Advanced Mode

Dry-run & A/B testing

Two Advanced Mode tools for iterating on your prompt without paying the cost (latency + tokens) of a full deploy → environment → session → run cycle.

The dry-run ("Test the agent")

A collapsible section at the bottom of the right-hand panel. You type a question, we call Anthropic's Messages API directly with the resolved system prompt — no tools, no agent created. The response arrives in 2-3 seconds.

What it's for

Checking that the prompt's tone and intent are correct
Seeing how the model interprets an ambiguous instruction
Spotting a forgotten {{x}} variable (it shows up as-is in the response)
Testing an alternative wording in 30 seconds

Without tools, it isn't a full testThe dry-run doesn't run bash, web_fetch, or the other tools. If your agent depends on them to do anything at all, the dry-run only shows what the model would say without acting. For an end-to-end test, deploy and launch a real task.

V1 limitations

Single-turn — no history between calls
1024 tokens max in output (adjustable later)
No streaming — the response arrives all at once

A/B testing

Even more powerful: comparing two versions of the system prompt on the same question, side by side. Lets you decide which wording works better before baking it into the agent.

How it works

The "Prompt A/B testing" section, at the bottom of the right-hand panel, just under the dry-run
Variant B = a textarea where you write the alternative version of the system prompt
Shared question = the same message sent to both variants
We run in parallel two /v1/messages calls, one with A (the current prompt), one with B
Both responses show up in a 2-column grid
If you like B, an Adopt variant B button overwrites your current system prompt

Empty variant B = comparing A to AIf you leave field B empty, we compare A to itself. Useful for observing the model's variance between two runs on the same question.

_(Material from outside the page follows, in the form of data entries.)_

/-- Settles O48, clause by clause from the lemmas above. -/
theorem panelTelegrams : Obligations.PanelTelegrams := by
  refine ⟨telegramLayout_holds, fun c x y z => ⟨rfl, rfl, rfl, rfl, rfl, rfl, rfl, rfl, rfl⟩, decodeTelegram_undefined,
    ⟨fun c x s hp hx => ?_, fun c s hp hx => ?_⟩, fun c body s hb hh hu => ?_, fun c i s hu hi => ?_⟩
  · refine ⟨_, execTelegramSent_powered c hp, fun hw => ?_, fun hw => ?_, fun d hd => ?_, changesOnly_telegramSent s c⟩
    · rw [setConsole_at]
      simp only [ConsoleRecord.telegramSent, hx, hw, Option.isNone_some, Bool.false_eq_true, if_false, if_true]
      exact ⟨trivial, trivial⟩
    · rw [setConsole_at]
      simp only [ConsoleRecord.telegramSent, hx, hw, Option.isNone_some, Option.isSome_none, Bool.false_eq_true, if_false]
      exact ⟨trivial, trivial⟩
    · rw [setConsole_other _ _ hd]
  · refine ⟨_, execTelegramSent_powered c hp, ?_⟩
    rw [setConsole_id (telegramSent_idle hx)]
    exact changesOnly_refl s []
  · exact key_refuses (execUndefinedTelegram_of hb s) hh hu rfl
  · rcases hi with rfl | rfl | rfl | rfl | rfl | rfl | rfl | ⟨n, rfl⟩ | ⟨body, rfl⟩
    · exact panelTelegram_ignored (exec_ackKey c s) hu
    · exact panelTelegram_ignored (exec_silenceKey c s) hu
    · exact panelTelegram_ignored (exec_resetKey c s) hu
    · exact panelTelegram_ignored (exec_handoverKey c s) hu
    · exact panelTelegram_ignored (exec_seenKey c s) hu
    · exact panelTelegram_ignored (exec_acceptKey c s) hu
    · exact panelTelegram_ignored (exec_signOutKey c s) hu
    · exact panelTelegram_ignored (exec_badge c n s) hu
    · by_cases hb : decodeTelegram c body = .undefinedTelegram c body
      · exact panelTelegram_ignored (execUndefinedTelegram_of hb s) hu
      · exact ⟨s, if_neg hb, changesOnly_refl s _⟩

end Sys2Proof.Machine
end

section
/-! Supervised lines (chapter 2): band changes, blanking and LINE_WRITE; what a store write leaves. -/

namespace Sys2Proof.Machine

/-! ### A chain of checks, one at a time -/

theorem firstRefusal_fail {b : Bool} {r : Reason} (l : List (Bool × Reason)) (h : ¬b = true) :
    firstRefusal ((b, r) :: l) = some r := if_neg h

theorem firstRefusal_pass {b : Bool} {r : Reason} (l : List (Bool × Reason)) (h : b = true) :
    firstRefusal ((b, r) :: l) = firstRefusal l := if_pos h

theorem check_fail {b : Bool} {r : Reason} (l : List (Bool × Reason)) (v : Verdict) (h : ¬b = true) :
    Verdict.check (firstRefusal ((b, r) :: l)) v = .refuse r := by
  rw [firstRefusal_fail l h]
  rfl

theorem check_pass {b : Bool} {r : Reason} (l : List (Bool × Reason)) (v : Verdict) (h : b = true) :
    Verdict.check (firstRefusal ((b, r) :: l)) v = Verdict.check (firstRefusal l) v := by
  rw [firstRefusal_pass l h]

/-! ### Store writes and marks -/

theorem stored_of {s t : State} (h : t.store = s.store.write s.draws t.cfg) (hd : t.draws = s.draws + 1) : stored s t :=
  ⟨h, h ▸ write_wroteImage _ _ _, hd⟩

/-- A request whose effect ends in its one store write has written the contents as they stand. -/
theorem Concludes.stored {s u t : State} (h : Concludes u.storeWrite t) (hs : u.store = s.store) (hd : u.draws = s.draws) :
    stored s t := by
  refine stored_of ?_ ?_
  · rw [h.store, h.cfg, ← hs, ← hd]
    rfl
  · rw [h.draws, ← hd]
    rfl

theorem changesOnly_storeWrite (s : State) : changesOnly s s.storeWrite [.store, .draws] := by
  intro p hp
  cases p <;> simp_all [State.same, sameAt, State.storeWrite]

theorem changesOnly_markAll (s : State) (l : List Ref) : changesOnly s (s.markAll l) [.changes] := by
  intro p hp
  cases p <;> simp_all [State.same, sameAt, State.markAll]

/-! ### Band changes (R26, R192) -/

theorem bandChanged_lines (s : State) (l : Line) (b : Band) : (s.bandChanged l b).lines = upd s.lines l fun x =>
    { band := b, candidate := s.cfg.lines[l].read b, appeared := s.appearance s.cfg.lines[l] (s.cfg.lines[l].read b),
      qualified := x.qualified } := rfl

theorem bandChanged_changesOnly (s : State) (l : Line) (b : Band) : changesOnly s (s.bandChanged l b) [.lines] := by
  intro p hp
  cases p <;> simp_all [State.same, sameAt, State.bandChanged, State.setLine]

theorem loops_changesOnly (s : State) (l : Line) (ohms : Nat) :
    changesOnly s { s with loops := s.loops.set l.val ohms l.isLt } [.loops] := by
  intro p hp
  cases p <;> simp_all [State.same, sameAt]

theorem exec_bandChange_measured {l : Line} {ohms : Nat} {s : State} (hp : s.powered = true)
    (hb : bandOf ohms ≠ s.lines[l].band) : exec (.bandChange l ohms) s = .next
      (settle { s with loops := s.loops.set l.val ohms l.isLt }
        (({ s with loops := s.loops.set l.val ohms l.isLt } : State).bandChanged l (bandOf ohms)) none) :=
  if_pos (by simpa [hp] using hb)

theorem exec_bandChange_quiet {l : Line} {ohms : Nat} {s : State} (h : s.powered = false ∨ bandOf ohms = s.lines[l].band) :
    exec (.bandChange l ohms) s = .next { s with loops := s.loops.set l.val ohms l.isLt } :=
  if_neg (by rcases h with h | h <;> simp_all)

theorem bandOf_rows (ohms : Nat) : (ohms < 400 → bandOf ohms = .short) ∧
    (400 ≤ ohms → ohms < 2200 → bandOf ohms = .closed) ∧ (2200 ≤ ohms → ohms < 12000 → bandOf ohms = .opened) ∧
    (12000 ≤ ohms → bandOf ohms = .broken) := by
  unfold bandOf
  refine ⟨fun h => if_pos h, fun h1 h2 => ?_, fun h1 h2 => ?_, fun h => ?_⟩
  · rw [if_neg (by omega), if_pos h2]
  · rw [if_neg (by omega), if_neg (by omega), if_pos h2]
  · rw [if_neg (by omega), if_neg (by omega), if_neg (by omega)]

theorem read_rows (k : LineConfig) : (k.supervised = true → k.read .short = .fault ∧ k.read .broken = .fault) ∧
    (k.supervised = false → k.read .short = k.read .closed ∧ k.read .broken = k.read .opened) ∧
    (k.sense = .closeToAlarm → k.read .closed = .active ∧ k.read .opened = .normal) ∧
    (k.sense = .openToAlarm → k.read .closed = .normal ∧ k.read .opened = .active) := by
  refine ⟨fun h => ?_, fun h => ?_, fun h => ?_, fun h => ?_⟩ <;> simp [LineConfig.read, Sense.read, h]

theorem appearance_deferred {s : State} {k : LineConfig} {g : Group} {e : Nat} (hg : k.group = some g)
    (he : s.blankEnds[g] = some e) : s.appearance k .active = e := by
  have : s.blankEndFor k = some e := by unfold State.blankEndFor; rw [hg]; exact he
  unfold State.appearance
  rw [this]

theorem appearance_now {s : State} {k : LineConfig} {x : LineState}
    (h : x ≠ .active ∨ ∀ g, k.group = some g → s.blankEnds[g] = none) : s.appearance k x = s.partTime := by
  unfold State.appearance
  cases x with
  | active =>
    have : s.blankEndFor k = none := by
      unfold State.blankEndFor
      cases hg : k.group with
      | none => rfl
      | some g => exact (h.resolve_left (fun e => e rfl)) g hg
    rw [this]
  | normal => rfl
  | fault => rfl

/-- Settles O26: the band change is the one measured, and the rows are the tables. -/
theorem bandChangeSetsTheCandidate : Obligations.BandChangeSetsTheCandidate := by
  refine ⟨fun l ohms s => ⟨fun hp hb => ?_, fun h => ⟨_, exec_bandChange_quiet h, rfl, loops_changesOnly s l ohms⟩⟩,
    bandOf_rows, read_rows, fun s k x => ⟨?_, appearance_now⟩⟩
  · refine ⟨_, exec_bandChange_measured hp hb, ?_, ?_, ?_⟩
    · exact (settle_concludes _ _ none).only .loops (by decide)
    · exact (settle_concludes _ _ none).lines
    · exact changesOnly_trans (changesOnly_trans (loops_changesOnly s l ohms) (bandChanged_changesOnly _ _ _))
        (changesOnly_settle _ _ none)
  · rintro g e rfl hg he
    exact appearance_deferred hg he

/-! ### Blanking (R30 to R32) -/

section Blanking

variable {seq x : Byte} {w : Acting} {c : Console} {o : Option Operator} {g : Group} {s : State}

theorem exec_blankGroup (hw : decodeEngineer w = some (c, o)) (hg : decodeNumber 4 x = some g) :
    exec (.blankGroup seq w x) s = request 0x24 seq (some fun v => v.blankGroup c o g) s := by
  show execBlankGroup seq w x s = _
  unfold execBlankGroup
  rw [hw, hg]
  rfl

theorem mem_groupAreas (s : State) (g : Group) (a : Area) : a ∈ s.groupAreas g ↔
    ∃ l : Line, s.cfg.lines[l].group = some g ∧ ∃ p ∈ s.boundPoint l, s.cfg.points[p].area = a := by
  simp [State.groupAreas, State.linesOf, mem_numbersWhere]

theorem blank_authority (s : State) (g : Group) (op : Operator) :
    s.levelInAll op 3 (s.groupAreas g) = true ↔ s.mayBlank g op := by
  rw [levelInAll_iff, List.eq_nil_iff_forall_not_mem]
  simp only [mem_groupAreas, State.mayBlank]
  refine and_congr ⟨fun h l hl p hp => h _ ⟨l, hl, p, hp, rfl⟩, ?_⟩ (imp_congr_left ⟨fun h l hl => ?_, ?_⟩)
  · rintro h a ⟨l, hl, p, hp, rfl⟩
    exact h l hl p hp
  · cases hb : s.boundPoint l with
    | none => rfl
    | some p => exact absurd ⟨l, hl, p, hb, rfl⟩ (h _)
  · rintro h a ⟨l, hl, p, hp, -⟩
    rw [h l hl] at hp
    exact absurd hp (by simp)

theorem blank_line (s : State) (g : Group) (finish : Nat) (l : Line) : (s.blank g finish).lines[l] =
    if s.cfg.lines[l].group = some g ∧ s.lines[l].candidate = .active ∧ s.lines[l].qualified ≠ .active then
      { s.lines[l] with appeared := finish }
    else s.lines[l] := by
  simp [State.blank, and_assoc]

theorem blank_changesOnly (s : State) (g : Group) (finish : Nat) :
    changesOnly s (s.blank g finish) [.blanking, .lines] := by
  intro p hp
  cases p <;> simp_all [State.same, sameAt, State.blank]

theorem exec_blankEnd {e : Nat} (hp : s.powered = true) (hb : s.blankEnds[g] = some e) (he : e ≤ s.partTime) :
    exec (.blankEnd g) s = .next { s with blankEnds := s.blankEnds.set g.val none g.isLt } :=
  if_pos (by rw [hp, hb]; simpa [reached] using he)

theorem blankGroup_refused (h : ¬s.mayEngineer c o (s.mayBlank g)) : s.blankGroup c o g = .refuse .noAuthority :=
  check_fail [] _ (mt (engineer_congr s c o (blank_authority s g)).1 h)

theorem blankGroup_accepted (h : s.mayEngineer c o (s.mayBlank g)) : s.blankGroup c o g =
    .accept (s.blank g (s.partTime + 10 * s.cfg.params.blankTime[g]))
      (bytesOfSpan s.partTime (some (s.partTime + 10 * s.cfg.params.blankTime[g]))) :=
  check_pass [] _ ((engineer_congr s c o (blank_authority s g)).2 h)

end Blanking

/-- Settles O28: the authority is LEAD in the group's areas, and the effect is the one of `State.blank`. -/
theorem blankingDefersAlarms : Obligations.BlankingDefersAlarms := by
  refine ⟨fun seq w x c o g s hl hw hg hm => ?_, fun seq w x c o g s hl hw hg hm => ?_, fun g e s hp hb he => ?_⟩
  · exact request_refuses (exec_blankGroup hw hg) hl (blankGroup_refused (s := s.plantHunting) hm)
  · have hf := blankGroup_accepted (s := s.plantHunting) hm
    obtain ⟨t, ht, -, hend, hacc⟩ := request_accepts [.blanking, .lines] (exec_blankGroup hw hg) hl hf
      (changesOnly_mono (blank_changesOnly _ _ _) (by decide)) (by decide)
    refine ⟨t, ht, hend.blankEnds, fun l => ?_, _, ?_, ?_, hacc⟩
    · rw [hend.lines]
      exact blank_line _ _ _ l
    · obtain ⟨a, b, h, -⟩ := span_bytes s.partTime (some (s.partTime + 10 * s.cfg.params.blankTime[g]))
      exact (congrArg List.length h).trans rfl
    · obtain ⟨a, b, h, hn, hs⟩ := span_bytes s.partTime (some (s.partTime + 10 * s.cfg.params.blankTime[g]))
      refine (congrArg (fun d => spanAt d 0 s.partTime _) h).mpr ?_
      exact spanAt_of (pre := []) (post := []) rfl hn hs
  · refine ⟨_, exec_blankEnd hp hb he, rfl, fun p hp => ?_⟩
    cases p <;> simp_all [State.same, sameAt]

Spoiler: it's rarely identical.

Typical use cases

Torn between "Be concise" vs "Be brief, max 3 sentences" — which one holds the format better?
Testing a firmer vs a warmer tone for a support agent
Comparing two breakdowns of a complex task into sub-steps
Before touching a prompt in production, validating that the change doesn't degrade the response on your typical cases

Costs

Both tools are free — the platform funds them. A dry-run = 1 call. An A/B = 2 calls in parallel. There is nothing to pay and nothing to set up.